Since a sites ranking is one of the biggest factor in driving free traffic to your content sites or blogs, optimizing a site to get maximum search engine exposure is an increasingly important factor in any marketing effort.
Search engine optimization, or “SEO,” means using technical and not-so-technical techniques to make sure that people searching for topics you write about will find your site.
After getting some great tips from a few site managers I know and doing additional research online I was able to improve the SEO for my site. I was able to distill these tips into some basics that are important to any site that wants a larger share of search engine traffic.
Many sites just starting up would have to focus more than I do on getting incoming links, which is how Google ranks sites (more inbound links = more authority).
Remember that you shouldn’t go overboard with SEO motivated site changes. If you start creating dummy pages with incoming links with the idea of boosting your sites exposure for a certain keyword, you will end up with a lower page rank once Google realizes what you’re doing.
With these caveats in mind, here are some SEO tips to consider:
Get both inbound and outbound links. While Google ranks your sites importance on the number of inbound links coming from other sites, it gives much more weight to in links from authority sites.
Use headlines and title tags with the keywords up front. As you consider search engine optimization for your site, you should think about the most important keywords that people will use when searching for your site in Google.
Search engines tend to put more weight on keywords earlier in the page title. One fallout of having these keyword-filled headlines is that you can’t be as creative as tabloid newspapers can be.
3. Web addresses for your blog posts or articles should include keywords.

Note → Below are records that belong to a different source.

/-- A WAIT for a device time completes as the time comes. -/
theorem waitComplete_ends (on : s.hw.board.aonOn = true) (one : OneTask s g x kWait o)
    (mode : fld (wordAt x.desc 8) 0 2 = 0) (ahead : s.hw.power.time ≤ dwordAt x.desc 9)
    (fits : dwordAt x.desc 9 < 2 ^ 64) :
    Answers (.waitComplete ref) s fun t =>
      t.hw.power.time = dwordAt x.desc 9 ∧ GraphEnds t g o (graphStatus t.hw g) := by
  have left := taskAlone_begun one
  obtain ⟨held, room, -, -, -, -, -, -, -, -, live, slotted, task, isKind, owned⟩ := one
  obtain ⟨time, el, passed, comes⟩ := passToTime_clocks (dwordAt x.desc 9) { s.hw with sent := [] }
  have arrives : time = dwordAt x.desc 9 := comes on ahead fits
  have out : waitEffect ref { s.hw with sent := [] } = finishTask g.key 0 (atClocks time el { s.hw with sent := [] }) := by
    have holds : waitHolds (atClocks time el { s.hw with sent := [] }) g x.desc = true := by
      rw [waitHolds, mode]
      exact decide_eq_true (Nat.le_of_eq arrives.symm)
    unfold waitEffect
    rw [waitingSince_alone left.alone task graph first waits live isKind]
    simp only [mode, passed, holds, if_true, graph, first]
  obtain ⟨t, answer, ends⟩ := finish_ends (c := .waitComplete ref) (eff := fun _ h => waitEffect ref h) rfl out
    (left.atClocks time el) (Nat.zero_le _) task (resident_of_live live) slotted held room owned
  exact ⟨t, answer, ends.time.trans arrives, ends.graphEnds rfl rfl⟩

/-- A WAIT that waits too long goes on, or fails its graph. -/
theorem waitTimeout_ends (one : OneTask s g x kWait o) (todo : ∀ p ∈ x.pieces, p = .todo)
    (mode : 2 ≤ fld (wordAt x.desc 8) 0 2)
    (unmet : waitHolds s.hw g x.desc = false) (limited : (wordAt x.desc 11).toNat ≠ 0) :
    (bit (wordAt x.desc 8) 2 = true →
      Answers (.waitTimeout ref) s fun t => GraphEnds t g o (graphStatus t.hw g)) ∧
    (bit (wordAt x.desc 8) 2 = false →
      Answers (.waitTimeout ref) s fun t => GraphEnds t g o (.failTimeout, .waitTimeout)) := by
  have left := taskAlone_begun one
  obtain ⟨held, room, -, -, -, -, -, -, -, -, live, slotted, task, isKind, owned⟩ := one
  obtain ⟨time, el, passed, -⟩ := passUntil_clocks (since + usTicks (wordAt x.desc 11).toNat) { s.hw with sent := [] }
  have later := left.atClocks time el
  have never : waitHolds (atClocks time el { s.hw with sent := [] }) g x.desc = false :=
    (waitHolds_beat mode time el { s.hw with sent := [] } g).trans unmet
  have out : waitTimeoutEffect ref { s.hw with sent := [] } = if bit (wordAt x.desc 8) 2 then
      finishTask g.key 0 (modFlags g.key (fun f => { f with waitTimedOut := true })
        (atClocks time el { s.hw with sent := [] }))
      else failTask g.key 0 .failTimeout .waitTimeout (atClocks time el { s.hw with sent := [] }) := by
    unfold waitTimeoutEffect
    rw [waitingSince_alone left.alone task graph first waits live isKind]
    simp only [limited, if_false, passed, never, Bool.false_eq_true, graph, first]
  refine ⟨fun goesOn => ?_, fun fails => ?_⟩
  · rw [if_pos goesOn, modFlags, modGraph_alone later.alone] at out
    obtain ⟨t, answer, ends⟩ := finish_ends (c := .waitTimeout ref) (eff := fun _ h => waitTimeoutEffect ref h)
      (g := { g with flags := { g.flags with waitTimedOut := true } }) rfl out (later.withGraph _)
      (Nat.zero_le _) task (resident_of_live live) slotted held room owned
    exact ⟨t, answer, ends.graphEnds rfl rfl⟩
  · rw [fails, if_neg Bool.false_ne_true] at out
    exact fail_ends (c := .waitTimeout ref) (eff := fun _ h => waitTimeoutEffect ref h) rfl out later (Nat.zero_le _) task
      waits (busy_of_todo todo) live slotted held room owned

/-- A chunk that waits too long for its generation fails its graph. -/
theorem genWait_ends (one : OneTask s g x kRecur o) (todo : ∀ p ∈ x.pieces, p = .todo) :
    Answers (.genWaitTimeout ref) s fun t => GraphEnds t g o (.failStream, .genWait) := by
  have left := taskAlone_begun one
  obtain ⟨held, room, -, -, -, -, -, -, -, -, live, slotted, task, isKind, owned⟩ := one
  obtain ⟨time, el, passed, -⟩ := passUntil_clocks (since + genWaitTicks x.desc) { s.hw with sent := [] }
  have out : genWaitEffect ref { s.hw with sent := [] } =
      failTask g.key 0 .failStream .genWait (atClocks time el { s.hw with sent := [] }) := by
    unfold genWaitEffect
    rw [waitingSince_alone left.alone task graph first waits live isKind]
    simp only [passed, graph, first]
  exact fail_ends (c := .genWaitTimeout ref) (eff := fun _ h => genWaitEffect ref h) rfl out (left.atClocks time el)
    (Nat.zero_le _) task waits (busy_of_todo todo) live slotted held room owned

end Waits

/-! ## A MOVE within DRAM (R318, R319, R328) -/

theorem devBad_markBad_nil (h : Hw) (a n : Nat) : devBad (markBad [] h) a n = devBad h a n := by
  rw [Bool.eq_iff_iff]
  simp only [devBad, markBad, List.filter_nil, List.map_nil, List.append_nil, List.any_eq_true, List.mem_eraseDups]

theorem devBadPartly_of_sound {h : Hw} {a n : Nat} (sound : devBad h a n = false) : devBadPartly h a n = false := by
  simp only [devBad, List.any_eq_false] at sound
  simp only [devBadPartly, List.any_eq_false]
  intro u hu
  simp [Bool.eq_false_iff.2 (sound u hu)]

/-- What a MOVE within DRAM leaves before its task is over: the corrections it met, and the source's bytes at its
destination. -/
def moved (env : PieceEnv) (m : Mems) (src dst n : Nat) (h : Hw) : Hw :=
  writeDev dst (readDev m (noteCorrections env (markBad [] h)) src n) (noteCorrections env (markBad [] h))

/-- DRAM's bytes are read from memory where the command has written none. -/
theorem readDev_dram {h : Hw} (silent : h.writes = []) {a n : Nat} (low : a ≤ dramEnd) (m : Mems) :
    readDev m h a n = memReadN (Space.dram.fill.getD 0) (m.of .dram) a n := by
  have notWindow : ¬windowBase ≤ a := fun high => by simp only [dramEnd, windowBase] at low high; omega
  have notStore : ¬coreStoreBase ≤ a := fun high => by simp only [dramEnd, coreStoreBase] at low high; omega
  simp only [readDev, notWindow, notStore, if_false, readN, silent, List.foldl_nil]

Similarly, it’s important that the URL for each story contains the keywords from your headline and even the category for the story.
4. Page descriptions should be unique or eliminated. If you grab the first sentence or use the same meta-description on every page, it’s nowhere near as relevant as the description that Google can pull itself from your site, so, if your description is the same on all the pages, you are better off removing it and letting Google auto-generate it.
5. Highlight your best content on every page. One feature that is common on major news sites is a list of “Most Popular Stories” or “Most Emailed Stories.” Having that list in a prominent place on your site, on all pages, would bring more traffic (and inbound links) to your site’s best content, and serve as an entree into the site for people who just came to read one post.
Many readers leave the site after reading only one post, if you make it easy for them to find some of your best work then they may stick around and read more or subscribe to your blog feed if they find your content compelling enough.
Limit the use of title tags and categories and use just the one that is most important. You should highlight only the important categories and put the others on a different page. Using too many tags will create a bunch of links that aren’t really useful. The best practice is to use tags for just the most important keywords.
Create a Google News sitemap and optimize any images. Google recommends that publishers submit special “sitemaps” to help the search engine easily index the sites pages. Sitemaps are dynamic XML files that you submit to Google and are used by their spider to index your content.